Source records:
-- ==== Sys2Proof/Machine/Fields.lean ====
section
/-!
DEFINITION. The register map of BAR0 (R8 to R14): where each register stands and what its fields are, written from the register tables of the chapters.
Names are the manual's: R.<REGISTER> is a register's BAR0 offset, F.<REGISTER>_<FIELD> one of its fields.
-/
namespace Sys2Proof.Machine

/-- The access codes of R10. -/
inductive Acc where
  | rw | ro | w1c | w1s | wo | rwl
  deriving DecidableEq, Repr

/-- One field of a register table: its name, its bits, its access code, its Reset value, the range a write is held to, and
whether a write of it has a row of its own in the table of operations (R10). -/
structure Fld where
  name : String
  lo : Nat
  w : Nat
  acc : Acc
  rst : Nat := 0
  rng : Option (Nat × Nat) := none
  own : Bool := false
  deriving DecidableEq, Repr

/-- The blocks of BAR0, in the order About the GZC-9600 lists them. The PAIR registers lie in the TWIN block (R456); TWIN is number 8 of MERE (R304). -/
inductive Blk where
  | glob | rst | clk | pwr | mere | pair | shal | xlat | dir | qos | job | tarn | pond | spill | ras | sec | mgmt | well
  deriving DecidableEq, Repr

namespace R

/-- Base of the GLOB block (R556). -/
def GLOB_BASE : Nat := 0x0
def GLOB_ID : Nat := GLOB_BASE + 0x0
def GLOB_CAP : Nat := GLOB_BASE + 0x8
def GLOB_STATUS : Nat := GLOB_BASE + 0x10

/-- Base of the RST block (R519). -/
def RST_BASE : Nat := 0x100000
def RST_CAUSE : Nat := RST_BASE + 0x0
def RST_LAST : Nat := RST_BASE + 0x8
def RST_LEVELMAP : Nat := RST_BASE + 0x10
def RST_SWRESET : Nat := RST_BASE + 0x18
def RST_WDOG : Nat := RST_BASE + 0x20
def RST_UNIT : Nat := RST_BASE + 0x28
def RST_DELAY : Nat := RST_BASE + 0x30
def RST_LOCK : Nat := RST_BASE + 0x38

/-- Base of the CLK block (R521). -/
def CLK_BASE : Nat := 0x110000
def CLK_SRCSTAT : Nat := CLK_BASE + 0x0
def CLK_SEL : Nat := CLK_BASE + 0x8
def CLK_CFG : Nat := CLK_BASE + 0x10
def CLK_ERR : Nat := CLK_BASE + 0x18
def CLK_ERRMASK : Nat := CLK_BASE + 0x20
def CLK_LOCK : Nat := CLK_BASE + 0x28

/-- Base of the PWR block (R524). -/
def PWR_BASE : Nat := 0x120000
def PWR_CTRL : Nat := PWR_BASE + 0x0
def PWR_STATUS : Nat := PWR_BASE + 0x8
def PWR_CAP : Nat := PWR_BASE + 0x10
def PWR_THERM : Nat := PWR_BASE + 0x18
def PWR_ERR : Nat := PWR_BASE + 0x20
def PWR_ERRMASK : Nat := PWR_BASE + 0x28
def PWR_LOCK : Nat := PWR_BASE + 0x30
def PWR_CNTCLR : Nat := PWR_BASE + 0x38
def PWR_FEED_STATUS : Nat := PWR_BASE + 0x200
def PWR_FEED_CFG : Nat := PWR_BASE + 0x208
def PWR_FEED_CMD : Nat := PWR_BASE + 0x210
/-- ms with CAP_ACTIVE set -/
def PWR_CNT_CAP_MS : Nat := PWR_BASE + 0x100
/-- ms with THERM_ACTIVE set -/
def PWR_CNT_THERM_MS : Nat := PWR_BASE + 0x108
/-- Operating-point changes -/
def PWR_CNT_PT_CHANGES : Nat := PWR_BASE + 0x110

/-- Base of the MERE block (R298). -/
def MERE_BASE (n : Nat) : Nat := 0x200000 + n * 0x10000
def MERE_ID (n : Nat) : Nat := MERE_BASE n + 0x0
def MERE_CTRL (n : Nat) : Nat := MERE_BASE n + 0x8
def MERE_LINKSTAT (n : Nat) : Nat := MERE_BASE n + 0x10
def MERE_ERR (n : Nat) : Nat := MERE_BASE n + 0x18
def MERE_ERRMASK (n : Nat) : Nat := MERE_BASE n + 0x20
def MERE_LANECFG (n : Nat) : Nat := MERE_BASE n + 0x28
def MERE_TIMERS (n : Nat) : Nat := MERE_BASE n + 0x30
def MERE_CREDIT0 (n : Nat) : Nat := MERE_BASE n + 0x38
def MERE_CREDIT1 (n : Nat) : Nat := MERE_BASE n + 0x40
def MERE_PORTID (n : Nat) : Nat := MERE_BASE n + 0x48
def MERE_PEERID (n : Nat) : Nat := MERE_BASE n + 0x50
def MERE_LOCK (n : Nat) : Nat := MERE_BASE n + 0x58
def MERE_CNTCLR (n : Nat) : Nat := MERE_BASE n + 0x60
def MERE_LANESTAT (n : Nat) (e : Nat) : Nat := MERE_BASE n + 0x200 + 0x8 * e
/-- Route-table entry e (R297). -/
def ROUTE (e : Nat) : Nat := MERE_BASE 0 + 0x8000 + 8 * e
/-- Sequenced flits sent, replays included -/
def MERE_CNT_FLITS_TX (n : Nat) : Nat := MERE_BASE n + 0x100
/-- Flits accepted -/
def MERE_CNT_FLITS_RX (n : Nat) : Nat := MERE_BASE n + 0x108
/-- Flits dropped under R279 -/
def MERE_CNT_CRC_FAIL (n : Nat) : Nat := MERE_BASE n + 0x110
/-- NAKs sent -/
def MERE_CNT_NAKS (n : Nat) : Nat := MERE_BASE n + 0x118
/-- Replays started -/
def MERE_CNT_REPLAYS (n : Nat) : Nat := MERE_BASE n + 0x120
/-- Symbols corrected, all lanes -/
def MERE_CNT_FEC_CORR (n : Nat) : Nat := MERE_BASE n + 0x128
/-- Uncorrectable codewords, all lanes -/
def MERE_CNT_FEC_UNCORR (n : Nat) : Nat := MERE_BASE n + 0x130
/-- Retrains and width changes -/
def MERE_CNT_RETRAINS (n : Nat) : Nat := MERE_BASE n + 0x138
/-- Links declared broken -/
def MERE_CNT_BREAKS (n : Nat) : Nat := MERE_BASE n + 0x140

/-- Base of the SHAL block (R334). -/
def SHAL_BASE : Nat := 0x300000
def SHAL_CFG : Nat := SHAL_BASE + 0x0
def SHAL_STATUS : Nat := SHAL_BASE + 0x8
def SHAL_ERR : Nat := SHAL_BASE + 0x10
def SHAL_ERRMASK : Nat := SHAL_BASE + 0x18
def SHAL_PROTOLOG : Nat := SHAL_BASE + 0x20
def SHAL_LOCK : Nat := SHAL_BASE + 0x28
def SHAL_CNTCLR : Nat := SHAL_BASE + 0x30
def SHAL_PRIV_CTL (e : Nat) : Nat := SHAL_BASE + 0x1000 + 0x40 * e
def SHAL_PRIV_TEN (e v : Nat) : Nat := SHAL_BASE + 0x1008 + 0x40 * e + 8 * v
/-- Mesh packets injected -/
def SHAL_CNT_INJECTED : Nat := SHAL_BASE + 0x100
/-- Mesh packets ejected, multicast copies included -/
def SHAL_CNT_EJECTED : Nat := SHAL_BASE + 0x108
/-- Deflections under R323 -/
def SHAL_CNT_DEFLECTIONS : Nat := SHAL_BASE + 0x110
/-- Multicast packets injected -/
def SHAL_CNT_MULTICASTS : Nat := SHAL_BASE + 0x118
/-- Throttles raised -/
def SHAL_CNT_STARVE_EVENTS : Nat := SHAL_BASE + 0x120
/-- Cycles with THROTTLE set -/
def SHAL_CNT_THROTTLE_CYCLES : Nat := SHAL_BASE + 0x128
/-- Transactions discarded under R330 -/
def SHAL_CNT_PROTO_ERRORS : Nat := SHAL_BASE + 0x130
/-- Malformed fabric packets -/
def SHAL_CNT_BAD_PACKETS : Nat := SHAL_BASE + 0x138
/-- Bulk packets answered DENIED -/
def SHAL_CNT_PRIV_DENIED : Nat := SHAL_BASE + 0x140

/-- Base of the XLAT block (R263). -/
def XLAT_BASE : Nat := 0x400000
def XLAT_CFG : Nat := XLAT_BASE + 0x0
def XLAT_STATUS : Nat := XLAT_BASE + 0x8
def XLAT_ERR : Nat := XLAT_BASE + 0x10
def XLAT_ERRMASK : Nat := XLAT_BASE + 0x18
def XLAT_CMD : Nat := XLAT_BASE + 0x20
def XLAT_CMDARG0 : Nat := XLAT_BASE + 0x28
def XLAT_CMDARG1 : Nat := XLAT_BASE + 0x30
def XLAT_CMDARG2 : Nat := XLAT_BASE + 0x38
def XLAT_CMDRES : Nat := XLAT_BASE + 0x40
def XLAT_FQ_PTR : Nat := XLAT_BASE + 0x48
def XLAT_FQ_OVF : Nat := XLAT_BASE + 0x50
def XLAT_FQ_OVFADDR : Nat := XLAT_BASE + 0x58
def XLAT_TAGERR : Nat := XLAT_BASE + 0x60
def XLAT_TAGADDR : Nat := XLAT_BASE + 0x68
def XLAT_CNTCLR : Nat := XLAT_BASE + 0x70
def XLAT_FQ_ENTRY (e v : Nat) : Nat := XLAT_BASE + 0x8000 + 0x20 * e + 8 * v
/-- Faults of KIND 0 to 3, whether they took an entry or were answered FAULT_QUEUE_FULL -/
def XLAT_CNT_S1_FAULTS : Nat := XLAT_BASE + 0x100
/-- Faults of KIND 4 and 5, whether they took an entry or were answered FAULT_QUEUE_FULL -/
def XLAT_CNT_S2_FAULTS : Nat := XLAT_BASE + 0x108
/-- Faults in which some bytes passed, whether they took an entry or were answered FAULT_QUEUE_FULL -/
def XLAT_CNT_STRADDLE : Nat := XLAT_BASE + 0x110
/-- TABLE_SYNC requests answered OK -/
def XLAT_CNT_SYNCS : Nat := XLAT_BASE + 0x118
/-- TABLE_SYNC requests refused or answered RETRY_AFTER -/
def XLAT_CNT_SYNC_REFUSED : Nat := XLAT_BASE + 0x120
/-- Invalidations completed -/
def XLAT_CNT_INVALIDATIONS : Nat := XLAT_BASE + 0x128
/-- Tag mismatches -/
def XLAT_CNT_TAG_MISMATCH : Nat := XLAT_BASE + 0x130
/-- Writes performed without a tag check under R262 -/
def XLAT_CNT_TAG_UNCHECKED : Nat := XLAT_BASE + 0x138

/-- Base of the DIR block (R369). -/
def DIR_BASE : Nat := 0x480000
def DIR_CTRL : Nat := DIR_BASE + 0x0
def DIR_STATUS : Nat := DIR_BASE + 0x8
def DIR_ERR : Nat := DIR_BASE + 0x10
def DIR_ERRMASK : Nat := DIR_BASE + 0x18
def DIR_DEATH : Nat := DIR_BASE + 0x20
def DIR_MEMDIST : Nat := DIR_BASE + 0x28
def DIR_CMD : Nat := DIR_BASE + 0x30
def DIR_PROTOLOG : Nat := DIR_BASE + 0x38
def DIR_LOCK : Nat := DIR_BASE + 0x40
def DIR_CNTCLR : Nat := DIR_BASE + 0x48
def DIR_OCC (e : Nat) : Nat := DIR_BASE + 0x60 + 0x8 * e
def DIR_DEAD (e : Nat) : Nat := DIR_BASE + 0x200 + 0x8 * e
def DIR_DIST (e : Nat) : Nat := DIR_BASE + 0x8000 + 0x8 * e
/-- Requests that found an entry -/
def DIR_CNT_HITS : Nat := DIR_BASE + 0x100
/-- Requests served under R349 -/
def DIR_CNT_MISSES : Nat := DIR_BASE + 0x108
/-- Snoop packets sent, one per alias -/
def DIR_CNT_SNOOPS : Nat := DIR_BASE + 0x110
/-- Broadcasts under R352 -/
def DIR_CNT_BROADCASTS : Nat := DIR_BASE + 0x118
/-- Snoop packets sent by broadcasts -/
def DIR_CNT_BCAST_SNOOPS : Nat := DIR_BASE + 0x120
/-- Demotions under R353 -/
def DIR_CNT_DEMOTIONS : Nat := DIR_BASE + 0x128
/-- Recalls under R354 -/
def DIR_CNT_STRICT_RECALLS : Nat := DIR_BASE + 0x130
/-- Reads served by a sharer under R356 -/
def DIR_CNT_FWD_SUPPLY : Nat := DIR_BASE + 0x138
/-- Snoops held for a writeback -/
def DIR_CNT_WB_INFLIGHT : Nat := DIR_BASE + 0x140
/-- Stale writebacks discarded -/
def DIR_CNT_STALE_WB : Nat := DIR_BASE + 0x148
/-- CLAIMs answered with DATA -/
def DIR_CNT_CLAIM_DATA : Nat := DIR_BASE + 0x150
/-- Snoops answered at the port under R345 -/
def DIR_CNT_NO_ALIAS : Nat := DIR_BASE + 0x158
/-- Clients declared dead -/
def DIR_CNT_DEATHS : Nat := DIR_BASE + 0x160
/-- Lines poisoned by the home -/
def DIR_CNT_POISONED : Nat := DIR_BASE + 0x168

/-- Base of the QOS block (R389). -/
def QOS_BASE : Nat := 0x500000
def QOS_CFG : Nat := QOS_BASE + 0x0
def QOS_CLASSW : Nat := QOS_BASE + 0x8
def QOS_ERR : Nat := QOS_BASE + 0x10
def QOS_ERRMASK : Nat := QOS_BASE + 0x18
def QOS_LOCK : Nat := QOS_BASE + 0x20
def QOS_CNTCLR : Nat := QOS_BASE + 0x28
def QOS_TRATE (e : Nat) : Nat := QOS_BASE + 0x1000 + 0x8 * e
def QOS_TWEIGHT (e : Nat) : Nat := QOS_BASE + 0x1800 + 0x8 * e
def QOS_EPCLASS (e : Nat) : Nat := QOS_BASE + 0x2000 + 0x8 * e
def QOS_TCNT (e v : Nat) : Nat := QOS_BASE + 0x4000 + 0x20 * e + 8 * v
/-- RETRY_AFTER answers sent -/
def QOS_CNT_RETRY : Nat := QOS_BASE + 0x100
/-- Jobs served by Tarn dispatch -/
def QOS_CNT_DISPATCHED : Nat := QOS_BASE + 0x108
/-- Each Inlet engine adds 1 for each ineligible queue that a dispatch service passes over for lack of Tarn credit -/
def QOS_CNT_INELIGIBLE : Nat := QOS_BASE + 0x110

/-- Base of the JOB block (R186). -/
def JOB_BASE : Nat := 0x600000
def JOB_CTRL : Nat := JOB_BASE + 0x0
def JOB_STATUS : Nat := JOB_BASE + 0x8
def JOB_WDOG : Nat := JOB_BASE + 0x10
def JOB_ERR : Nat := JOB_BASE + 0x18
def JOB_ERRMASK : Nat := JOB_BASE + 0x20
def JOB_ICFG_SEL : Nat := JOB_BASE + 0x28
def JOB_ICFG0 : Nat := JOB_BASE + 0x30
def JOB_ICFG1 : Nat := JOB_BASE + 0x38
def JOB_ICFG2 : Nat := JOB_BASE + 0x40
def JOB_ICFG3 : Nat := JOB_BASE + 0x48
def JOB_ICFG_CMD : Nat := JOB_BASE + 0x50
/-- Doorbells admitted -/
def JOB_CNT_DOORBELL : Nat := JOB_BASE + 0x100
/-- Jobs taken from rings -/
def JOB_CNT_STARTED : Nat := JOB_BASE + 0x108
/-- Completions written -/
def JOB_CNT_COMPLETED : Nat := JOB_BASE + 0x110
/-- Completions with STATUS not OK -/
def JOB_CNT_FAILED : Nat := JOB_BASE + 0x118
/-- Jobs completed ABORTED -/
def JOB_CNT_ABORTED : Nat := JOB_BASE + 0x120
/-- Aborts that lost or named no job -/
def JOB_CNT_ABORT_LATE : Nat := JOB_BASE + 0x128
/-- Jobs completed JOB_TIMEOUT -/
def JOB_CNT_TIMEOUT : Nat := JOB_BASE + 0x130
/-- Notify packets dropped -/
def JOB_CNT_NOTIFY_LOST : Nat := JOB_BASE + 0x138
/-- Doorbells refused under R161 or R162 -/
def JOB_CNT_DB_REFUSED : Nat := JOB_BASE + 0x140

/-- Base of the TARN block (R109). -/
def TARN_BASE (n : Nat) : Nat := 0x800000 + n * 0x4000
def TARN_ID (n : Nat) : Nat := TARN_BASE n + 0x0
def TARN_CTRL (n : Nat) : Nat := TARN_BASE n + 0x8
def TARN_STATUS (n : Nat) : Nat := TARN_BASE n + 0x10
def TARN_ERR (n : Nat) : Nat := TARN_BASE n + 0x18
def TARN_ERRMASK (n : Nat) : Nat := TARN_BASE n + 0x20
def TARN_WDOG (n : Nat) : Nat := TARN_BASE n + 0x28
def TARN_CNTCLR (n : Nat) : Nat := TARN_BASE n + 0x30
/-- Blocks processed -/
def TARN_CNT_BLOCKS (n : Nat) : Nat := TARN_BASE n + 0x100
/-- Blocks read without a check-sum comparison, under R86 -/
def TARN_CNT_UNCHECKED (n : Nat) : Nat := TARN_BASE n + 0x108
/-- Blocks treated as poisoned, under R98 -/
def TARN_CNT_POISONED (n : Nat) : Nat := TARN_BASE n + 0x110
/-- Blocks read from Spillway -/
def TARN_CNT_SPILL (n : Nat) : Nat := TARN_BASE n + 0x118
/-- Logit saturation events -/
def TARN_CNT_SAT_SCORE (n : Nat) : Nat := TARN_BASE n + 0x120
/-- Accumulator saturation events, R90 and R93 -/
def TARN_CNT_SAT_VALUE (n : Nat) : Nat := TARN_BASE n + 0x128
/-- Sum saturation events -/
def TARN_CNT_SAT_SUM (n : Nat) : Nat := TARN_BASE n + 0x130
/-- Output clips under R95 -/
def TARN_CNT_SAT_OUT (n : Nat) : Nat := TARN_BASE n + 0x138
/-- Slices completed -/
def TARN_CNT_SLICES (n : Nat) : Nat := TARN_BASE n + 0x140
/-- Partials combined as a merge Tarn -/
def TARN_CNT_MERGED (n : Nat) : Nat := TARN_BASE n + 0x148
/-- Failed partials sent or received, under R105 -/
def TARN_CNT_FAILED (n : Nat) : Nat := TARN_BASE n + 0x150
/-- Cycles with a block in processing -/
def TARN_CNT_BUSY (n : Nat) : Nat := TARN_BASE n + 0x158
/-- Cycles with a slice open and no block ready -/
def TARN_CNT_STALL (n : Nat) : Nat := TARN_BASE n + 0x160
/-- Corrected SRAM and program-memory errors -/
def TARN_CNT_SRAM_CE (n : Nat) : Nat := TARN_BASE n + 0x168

Task: The reply should hold only the lines of the listing above starting at the line containing "def TARN_ERRMASK (n" and ending at the line containing "def TARN_CNT_SAT_OUT (n", exactly as written.

Reply to the task:
def TARN_ERRMASK (n : Nat) : Nat := TARN_BASE n + 0x20
def TARN_WDOG (n : Nat) : Nat := TARN_BASE n + 0x28
def TARN_CNTCLR (n : Nat) : Nat := TARN_BASE n + 0x30
/-- Blocks processed -/
def TARN_CNT_BLOCKS (n : Nat) : Nat := TARN_BASE n + 0x100
/-- Blocks read without a check-sum comparison, under R86 -/
def TARN_CNT_UNCHECKED (n : Nat) : Nat := TARN_BASE n + 0x108
/-- Blocks treated as poisoned, under R98 -/
def TARN_CNT_POISONED (n : Nat) : Nat := TARN_BASE n + 0x110
/-- Blocks read from Spillway -/
def TARN_CNT_SPILL (n : Nat) : Nat := TARN_BASE n + 0x118
/-- Logit saturation events -/
def TARN_CNT_SAT_SCORE (n : Nat) : Nat := TARN_BASE n + 0x120
/-- Accumulator saturation events, R90 and R93 -/
def TARN_CNT_SAT_VALUE (n : Nat) : Nat := TARN_BASE n + 0x128
/-- Sum saturation events -/
def TARN_CNT_SAT_SUM (n : Nat) : Nat := TARN_BASE n + 0x130
/-- Output clips under R95 -/
def TARN_CNT_SAT_OUT (n : Nat) : Nat := TARN_BASE n + 0x138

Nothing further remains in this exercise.